Under normal circumstances, the assumption would be that these teams would wind up knocking each other out. Upsets at their level are a rarity in the NBA playoffs, but the unique circumstances of the Disney bubble open the door for unforeseeable circumstances. Without home-court advantage and after four months off, every team is vulnerable. That includes the three juggernauts.
So who is positioned to exploit them? While predicting the changes in Orlando would be premature, based on what we saw before the season shut down, we can at least use stylistic and statistical indicators to suggest who might have the best shot. Aside from one another, these are the worst possible matchups for the three best teams in basketball in the postseason.
Milwaukee Bucks: Boston Celtics
Milwaukee’s defensive weaknesses, in as much as they even exist, are largely self-imposed. They sell out to stop specific kinds of shots to great effect.

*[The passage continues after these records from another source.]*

-- ==== Sys2Proof/Tests/Slice0.lean ====
section
/-! SUPPORT. Tests. Expected values are the spec's (95_test_vectors.md and the worked examples of the rules), never the
model's own. -/

namespace Sys2Proof.Tests

-- The tests are checked one after another: checked all at once they need more memory than the check allows.
set_option Elab.async false

open Sys2Proof Sys2Proof.Machine

/-! ### Helpers -/

/-- The next state of an outcome. -/
def nextOf (o : Host.Outcome State Fault Refusal) : Option State :=
  match o with
  | .next t => some t
  | _ => none

/-- The fault of an outcome. -/
def faultOf (o : Host.Outcome State Fault Refusal) : Option Fault :=
  match o with
  | .fault f => some f
  | _ => none

/-- The refusal of an outcome. -/
def refusalOf (o : Host.Outcome State Fault Refusal) : Option Refusal :=
  match o with
  | .refused r => some r
  | _ => none

/-- A field of the next state. -/
def after {α : Type} (o : Host.Outcome State Fault Refusal) (f : State → α) : Option α := (nextOf o).map f

/-- The last trace entry of the next state. -/
def lastOf (o : Host.Outcome State Fault Refusal) : Option (Option Event) := after o fun t => t.trace.getLast?

/-- Reset with the transport's answers. -/
def ready (ws : List WrAnswer) (rs : List RdAnswer) : State := { State.reset with wrAns := ws, rdAns := rs }

/-- The after-wake response (R205). -/
def wakeFrame : Bytes := [0x04#8, 0x11#8, 0x33#8, 0x43#8]

/-- The Success response. -/
def successFrame : Bytes := [0x04#8, 0x00#8, 0x03#8, 0x40#8]

/-- The 35-byte response of program P1. -/
def idFrame : Bytes := 0x23#8 :: (List.range 32).map (BitVec.ofNat 8) ++ [0x70#8, 0xFA#8]

/-- Answers to one good exchange with this response. -/
def exchangeReads (resp : Bytes) : List RdAnswer :=
  [.bytes wakeFrame, .bytes [BitVec.ofNat 8 resp.length], .bytes resp]

/-! ### CRC (95_test_vectors.md 2.1, 2.2, 2.4) -/

theorem test_crc16_after_wake_body : crc16 [0x04#8, 0x11#8] = [0x33#8, 0x43#8] := by decide
theorem test_crc16_check_input :
    crc16 [0x31#8, 0x32#8, 0x33#8, 0x34#8, 0x35#8, 0x36#8, 0x37#8, 0x38#8, 0x39#8] = [0xDD#8, 0xBC#8] := by
  decide +kernel
theorem test_crcBit_xor_after_shift : crcBit 0x8005#16 false = 0x800F#16 := by decide
theorem test_crcBit_both_ones : crcBit 0x80C3#16 true = 0x0186#16 := by decide
theorem test_crcchk_bytes_swapped :
    lastOf (exec (.crcchk [0x04#8, 0x11#8, 0x43#8, 0x33#8]) State.reset) = some (some (.outcome (.ok (.bool false)))) := by
  decide +kernel
theorem test_crcchk_empty_body :
    lastOf (exec (.crcchk [0x00#8, 0x00#8]) State.reset) = some (some (.outcome (.ok (.bool true)))) := by
  decide +kernel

The Bucks give up the fewest shots at the rim in the NBA by a mile, and while they’ve allowed the most 3-point attempts in basketball, the 11th-fewest percentage of those 3’s come from the corners. Take all of the mid-range jumpers and above-the-break 3’s you want, just don’t expect to get analytically-endorsed shots against Milwaukee.
But Boston makes those shots. The Celtics shoot 44.5 percent between 10-16 feet of the basket, sixth-best mark in the league. The Bucks allow the most such shots in the NBA. They hover around league-average in terms of total 3-pointers, but almost none of them come from the corner. If fourth quarters of a possible Bucks-Celtics series come down to isolation jumpers on both sides, Jayson Tatum is equipped to deliver daggers that Milwaukee’s offense, as of yet, has proven unable to reciprocate. Though Milwaukee’s clutch defense is significantly better, it should be noted that Boston scores 6.1 more points per 100 possessions in clutch settings.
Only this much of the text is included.